Currently, the only treatment for those who carry the gene and develop cancer is to have their stomach removed, as Walker did last year.
But that can lead to several complications - as suffered by the pop star - and causes dramatic weight loss, and the patient's quality of life is affected because their diet is restricted.
Guilford is hoping one of the drugs he has developed will kill the disease so the stomach can remain.
He has developed hundreds over the years but narrowed his trials down to about 20.
The "micro-stomachs" or organoids are tiny tissue cultures that can only be seen through a microscope. Guilford says they allow him and his team to test the drugs on a more "realistic model" than the usual lab method of growing monolayers (a cell culture one cell thick) in plastic dishes.
"Those are such a long way away from the real world. In the real world, cells grow in three dimensions, its quite a complex system. So these are a step to having a much more natural system grown in the lab.

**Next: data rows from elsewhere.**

-- ==== Sys2Proof/Laws/State.lean ====
section
/-! SUPPORT. What each elementary update of the state leaves unchanged, one lemma for each field, and what the accessors read after it. -/
namespace Sys2Proof.Machine

@[simp] theorem State.setReg_pending (s : State) (k : Nat) (v : Word) : (s.setReg k v).pending = s.pending := rfl
@[simp] theorem State.setReg_hbm (s : State) (k : Nat) (v : Word) : (s.setReg k v).hbm = s.hbm := rfl
@[simp] theorem State.setReg_store (s : State) (k : Nat) (v : Word) : (s.setReg k v).store = s.store := rfl
@[simp] theorem State.setReg_lstore (s : State) (k : Nat) (v : Word) : (s.setReg k v).lstore = s.lstore := rfl
@[simp] theorem State.setReg_mbuf (s : State) (k : Nat) (v : Word) : (s.setReg k v).mbuf = s.mbuf := rfl
@[simp] theorem State.setReg_badLine (s : State) (k : Nat) (v : Word) : (s.setReg k v).badLine = s.badLine := rfl
@[simp] theorem State.setReg_cores (s : State) (k : Nat) (v : Word) : (s.setReg k v).cores = s.cores := rfl
@[simp] theorem State.setReg_arrays (s : State) (k : Nat) (v : Word) : (s.setReg k v).arrays = s.arrays := rfl
@[simp] theorem State.setReg_parts (s : State) (k : Nat) (v : Word) : (s.setReg k v).parts = s.parts := rfl
@[simp] theorem State.setReg_bars (s : State) (k : Nat) (v : Word) : (s.setReg k v).bars = s.bars := rfl
@[simp] theorem State.setReg_ports (s : State) (k : Nat) (v : Word) : (s.setReg k v).ports = s.ports := rfl
@[simp] theorem State.setReg_hosts (s : State) (k : Nat) (v : Word) : (s.setReg k v).hosts = s.hosts := rfl
@[simp] theorem State.setReg_slots (s : State) (k : Nat) (v : Word) : (s.setReg k v).slots = s.slots := rfl
@[simp] theorem State.setReg_transfers (s : State) (k : Nat) (v : Word) : (s.setReg k v).transfers = s.transfers := rfl
@[simp] theorem State.setReg_reads (s : State) (k : Nat) (v : Word) : (s.setReg k v).reads = s.reads := rfl
@[simp] theorem State.setReg_stra (s : State) (k : Nat) (v : Word) : (s.setReg k v).stra = s.stra := rfl
@[simp] theorem State.setReg_sent (s : State) (k : Nat) (v : Word) : (s.setReg k v).sent = s.sent := rfl
@[simp] theorem State.setReg_gathers (s : State) (k : Nat) (v : Word) : (s.setReg k v).gathers = s.gathers := rfl
@[simp] theorem State.setReg_mcasts (s : State) (k : Nat) (v : Word) : (s.setReg k v).mcasts = s.mcasts := rfl
@[simp] theorem State.setReg_recoveries (s : State) (k : Nat) (v : Word) : (s.setReg k v).recoveries = s.recoveries := rfl
@[simp] theorem State.setReg_supplied (s : State) (k : Nat) (v : Word) : (s.setReg k v).supplied = s.supplied := rfl
@[simp] theorem State.setReg_writtenBack (s : State) (k : Nat) (v : Word) : (s.setReg k v).writtenBack = s.writtenBack := rfl
@[simp] theorem State.setReg_heldWrites (s : State) (k : Nat) (v : Word) : (s.setReg k v).heldWrites = s.heldWrites := rfl
@[simp] theorem State.setReg_maint (s : State) (k : Nat) (v : Word) : (s.setReg k v).maint = s.maint := rfl
@[simp] theorem State.setReg_agenda (s : State) (k : Nat) (v : Word) : (s.setReg k v).agenda = s.agenda := rfl
@[simp] theorem State.setReg_evq (s : State) (k : Nat) (v : Word) : (s.setReg k v).evq = s.evq := rfl
@[simp] theorem State.setReg_evLost (s : State) (k : Nat) (v : Word) : (s.setReg k v).evLost = s.evLost := rfl
@[simp] theorem State.setReg_logs (s : State) (k : Nat) (v : Word) : (s.setReg k v).logs = s.logs := rfl
@[simp] theorem State.setReg_clk (s : State) (k : Nat) (v : Word) : (s.setReg k v).clk = s.clk := rfl
@[simp] theorem State.setReg_pwr (s : State) (k : Nat) (v : Word) : (s.setReg k v).pwr = s.pwr := rfl
@[simp] theorem State.setReg_zen (s : State) (k : Nat) (v : Word) : (s.setReg k v).zen = s.zen := rfl
@[simp] theorem State.setReg_tap (s : State) (k : Nat) (v : Word) : (s.setReg k v).tap = s.tap := rfl
@[simp] theorem State.setReg_dumps (s : State) (k : Nat) (v : Word) : (s.setReg k v).dumps = s.dumps := rfl
@[simp] theorem State.setReg_trace (s : State) (k : Nat) (v : Word) : (s.setReg k v).trace = s.trace := rfl
@[simp] theorem State.setReg_pstat (s : State) (k : Nat) (v : Word) : (s.setReg k v).pstat = s.pstat := rfl
@[simp] theorem State.setReg_eid (s : State) (k : Nat) (v : Word) : (s.setReg k v).eid = s.eid := rfl
@[simp] theorem State.setReg_outbox (s : State) (k : Nat) (v : Word) : (s.setReg k v).outbox = s.outbox := rfl
@[simp] theorem State.setReg_nextId (s : State) (k : Nat) (v : Word) : (s.setReg k v).nextId = s.nextId := rfl
@[simp] theorem State.setReg_free (s : State) (k : Nat) (v : Word) : (s.setReg k v).free = s.free := rfl
@[simp] theorem State.part_setReg (s : State) (k : Nat) (v : Word) (x : Nat) : (s.setReg k v).part x = s.part x := rfl
@[simp] theorem State.port_setReg (s : State) (k : Nat) (v : Word) (x : Nat) : (s.setReg k v).port x = s.port x := rfl
@[simp] theorem State.host_setReg (s : State) (k : Nat) (v : Word) (x : Nat) : (s.setReg k v).host x = s.host x := rfl
@[simp] theorem State.core_setReg (s : State) (k : Nat) (v : Word) (x : Nat) : (s.setReg k v).core x = s.core x := rfl
@[simp] theorem State.arr_setReg (s : State) (k : Nat) (v : Word) (x : Nat) : (s.setReg k v).arr x = s.arr x := rfl
@[simp] theorem State.ctx_setReg (s : State) (k : Nat) (v : Word) (x y : Nat) : (s.setReg k v).ctx x y = s.ctx x y := rfl
@[simp] theorem State.hbmRead_setReg (s : State) (k : Nat) (v : Word) (x y : Nat) : (s.setReg k v).hbmRead x y = s.hbmRead x y := rfl
@[simp] theorem State.storeRead_setReg (s : State) (k : Nat) (v : Word) (x y z : Nat) : (s.setReg k v).storeRead x y z = s.storeRead x y z := rfl
@[simp] theorem State.bankRead_setReg (s : State) (k : Nat) (v : Word) (w x y z : Nat) : (s.setReg k v).bankRead w x y z = s.bankRead w x y z := rfl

"We're getting strong leads on what drugs are going to be useful."
The next step is to test the drugs on live mice, which he hopes to start this year.
Then - Guilford hopes within about five years - human clinical trials will start.
After he discovered Walker's family's gene in 1997, he found 17 other families in New Zealand also carried it. Overseas scientists built on his research and hundreds of families around the world were also found to carry the gene.
Guilford hopes to have an initial test group of about 12 people, including members of Walker's family but possibly some internationally.
He would start with people who have the gene who have decided to have their stomachs removed. Some people have the surgery as a preventative measure before signs of cancer are obvious.
They would be given the drug a few months before their surgery and once the stomach is out, it would be analysed to see if there were any cancer lesions. Walker had 13 lesions before his stomach was removed.
"In 99 per cent of people with the mutation, you will find early stage disease in there," Guilford said.
"It's too small to be seen with an endoscope, but you will see it with a microscope.
"If we find that our drugs give us a series of patients who don't have any signs of cancer in their stomachs after they've received the drugs for a month or two, then we can be really confident the drugs are useful.
"What we are hoping for is we get a series of patients where we see nothing, their stomachs are clean."
If they get positive results, they want to test members of the family who decide to keep their stomach for as long as possible, administering them drugs over a longer period.
Guilford Expects the trial to take several years but he's hoping it will have implications for the more common form of stomach cancer not caused by the gene.
"That's a driver for us as well. In some ways we can use this as a model system for more cancers around the world," he said.
About 400,000 new cases of stomach cancer are reported worldwide each year.
The Walker family - with whom Guilford has stayed in touch with regularly over the past 21 years - was receptive to his research, he said.
They hadn't seen the lab stomachs yet but other families with the gene had.